RECORDS:
------------------------------------------------------------------------

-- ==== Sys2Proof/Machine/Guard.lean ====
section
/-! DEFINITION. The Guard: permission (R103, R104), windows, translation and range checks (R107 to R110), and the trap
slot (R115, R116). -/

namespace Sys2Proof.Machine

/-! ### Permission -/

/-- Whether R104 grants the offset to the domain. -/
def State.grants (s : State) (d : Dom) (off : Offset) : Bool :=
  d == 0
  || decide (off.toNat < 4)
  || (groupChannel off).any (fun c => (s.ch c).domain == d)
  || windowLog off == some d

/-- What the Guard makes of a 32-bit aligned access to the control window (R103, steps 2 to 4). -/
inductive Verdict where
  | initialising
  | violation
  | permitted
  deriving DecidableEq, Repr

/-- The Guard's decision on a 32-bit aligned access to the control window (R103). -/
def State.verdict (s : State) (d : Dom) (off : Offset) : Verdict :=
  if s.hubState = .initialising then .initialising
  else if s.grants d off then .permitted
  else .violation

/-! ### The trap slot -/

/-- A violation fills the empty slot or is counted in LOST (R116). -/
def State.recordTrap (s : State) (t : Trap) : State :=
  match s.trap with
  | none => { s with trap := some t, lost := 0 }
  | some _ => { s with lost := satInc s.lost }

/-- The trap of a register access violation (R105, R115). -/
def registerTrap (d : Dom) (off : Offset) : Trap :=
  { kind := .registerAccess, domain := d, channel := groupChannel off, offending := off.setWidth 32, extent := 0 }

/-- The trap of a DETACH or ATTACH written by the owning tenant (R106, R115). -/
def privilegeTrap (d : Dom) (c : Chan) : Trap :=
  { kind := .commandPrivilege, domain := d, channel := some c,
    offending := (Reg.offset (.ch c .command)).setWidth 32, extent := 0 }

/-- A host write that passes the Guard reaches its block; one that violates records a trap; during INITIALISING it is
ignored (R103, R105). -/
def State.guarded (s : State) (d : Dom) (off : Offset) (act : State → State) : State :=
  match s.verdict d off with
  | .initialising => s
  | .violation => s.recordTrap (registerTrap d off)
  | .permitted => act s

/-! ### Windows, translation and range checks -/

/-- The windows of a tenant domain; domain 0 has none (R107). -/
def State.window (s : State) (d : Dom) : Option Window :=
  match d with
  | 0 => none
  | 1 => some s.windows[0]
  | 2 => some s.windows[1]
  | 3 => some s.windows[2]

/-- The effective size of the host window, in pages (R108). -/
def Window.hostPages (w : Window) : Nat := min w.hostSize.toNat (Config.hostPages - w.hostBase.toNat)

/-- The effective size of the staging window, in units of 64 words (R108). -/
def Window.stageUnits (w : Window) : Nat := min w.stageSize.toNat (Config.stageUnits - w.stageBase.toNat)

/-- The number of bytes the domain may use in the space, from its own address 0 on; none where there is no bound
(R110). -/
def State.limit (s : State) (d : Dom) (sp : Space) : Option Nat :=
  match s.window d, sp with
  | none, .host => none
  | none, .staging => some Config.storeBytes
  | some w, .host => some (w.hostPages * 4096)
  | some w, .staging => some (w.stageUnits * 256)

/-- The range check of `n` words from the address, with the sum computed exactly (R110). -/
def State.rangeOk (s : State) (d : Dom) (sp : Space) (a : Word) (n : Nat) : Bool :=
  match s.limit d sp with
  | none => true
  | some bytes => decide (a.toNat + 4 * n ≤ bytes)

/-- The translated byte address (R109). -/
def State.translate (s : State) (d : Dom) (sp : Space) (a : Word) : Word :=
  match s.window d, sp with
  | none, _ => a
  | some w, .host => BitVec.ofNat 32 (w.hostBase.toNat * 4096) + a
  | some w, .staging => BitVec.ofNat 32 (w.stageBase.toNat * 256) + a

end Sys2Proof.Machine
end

------------------------------------------------------------------------

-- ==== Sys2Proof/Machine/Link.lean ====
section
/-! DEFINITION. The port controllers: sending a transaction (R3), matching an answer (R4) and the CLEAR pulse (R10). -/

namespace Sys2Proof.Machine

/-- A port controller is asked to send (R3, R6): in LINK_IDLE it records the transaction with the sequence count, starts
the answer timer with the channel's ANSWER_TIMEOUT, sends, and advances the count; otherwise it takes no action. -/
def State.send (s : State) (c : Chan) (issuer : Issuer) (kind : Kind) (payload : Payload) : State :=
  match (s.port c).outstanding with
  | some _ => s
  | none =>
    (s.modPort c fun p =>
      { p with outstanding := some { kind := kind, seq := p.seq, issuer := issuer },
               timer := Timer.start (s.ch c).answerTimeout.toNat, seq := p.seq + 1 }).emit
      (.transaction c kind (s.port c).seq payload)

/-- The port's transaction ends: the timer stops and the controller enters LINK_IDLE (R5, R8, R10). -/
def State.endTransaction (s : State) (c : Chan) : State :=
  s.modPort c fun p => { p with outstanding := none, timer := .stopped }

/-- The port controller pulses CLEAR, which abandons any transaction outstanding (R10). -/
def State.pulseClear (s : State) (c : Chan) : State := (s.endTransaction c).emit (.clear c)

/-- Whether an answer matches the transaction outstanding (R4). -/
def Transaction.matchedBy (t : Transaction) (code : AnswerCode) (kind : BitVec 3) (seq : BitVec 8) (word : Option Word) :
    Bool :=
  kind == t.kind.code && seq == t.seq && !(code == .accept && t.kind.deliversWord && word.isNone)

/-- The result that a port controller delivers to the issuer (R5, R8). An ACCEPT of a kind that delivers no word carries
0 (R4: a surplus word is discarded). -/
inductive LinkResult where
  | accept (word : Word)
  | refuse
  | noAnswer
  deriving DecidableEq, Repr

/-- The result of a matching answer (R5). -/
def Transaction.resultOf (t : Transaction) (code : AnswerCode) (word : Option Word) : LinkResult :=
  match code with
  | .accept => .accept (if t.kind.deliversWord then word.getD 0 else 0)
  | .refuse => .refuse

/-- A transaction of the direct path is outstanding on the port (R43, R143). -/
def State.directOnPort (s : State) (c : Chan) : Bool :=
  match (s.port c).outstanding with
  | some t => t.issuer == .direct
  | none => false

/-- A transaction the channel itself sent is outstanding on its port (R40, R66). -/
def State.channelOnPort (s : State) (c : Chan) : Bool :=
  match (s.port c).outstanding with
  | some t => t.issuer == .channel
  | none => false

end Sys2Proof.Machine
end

------------------------------------------------------------------------

Across the listing above, how many lines carry "staging"? Give only the number.

EXERCISE RESPONSE: 4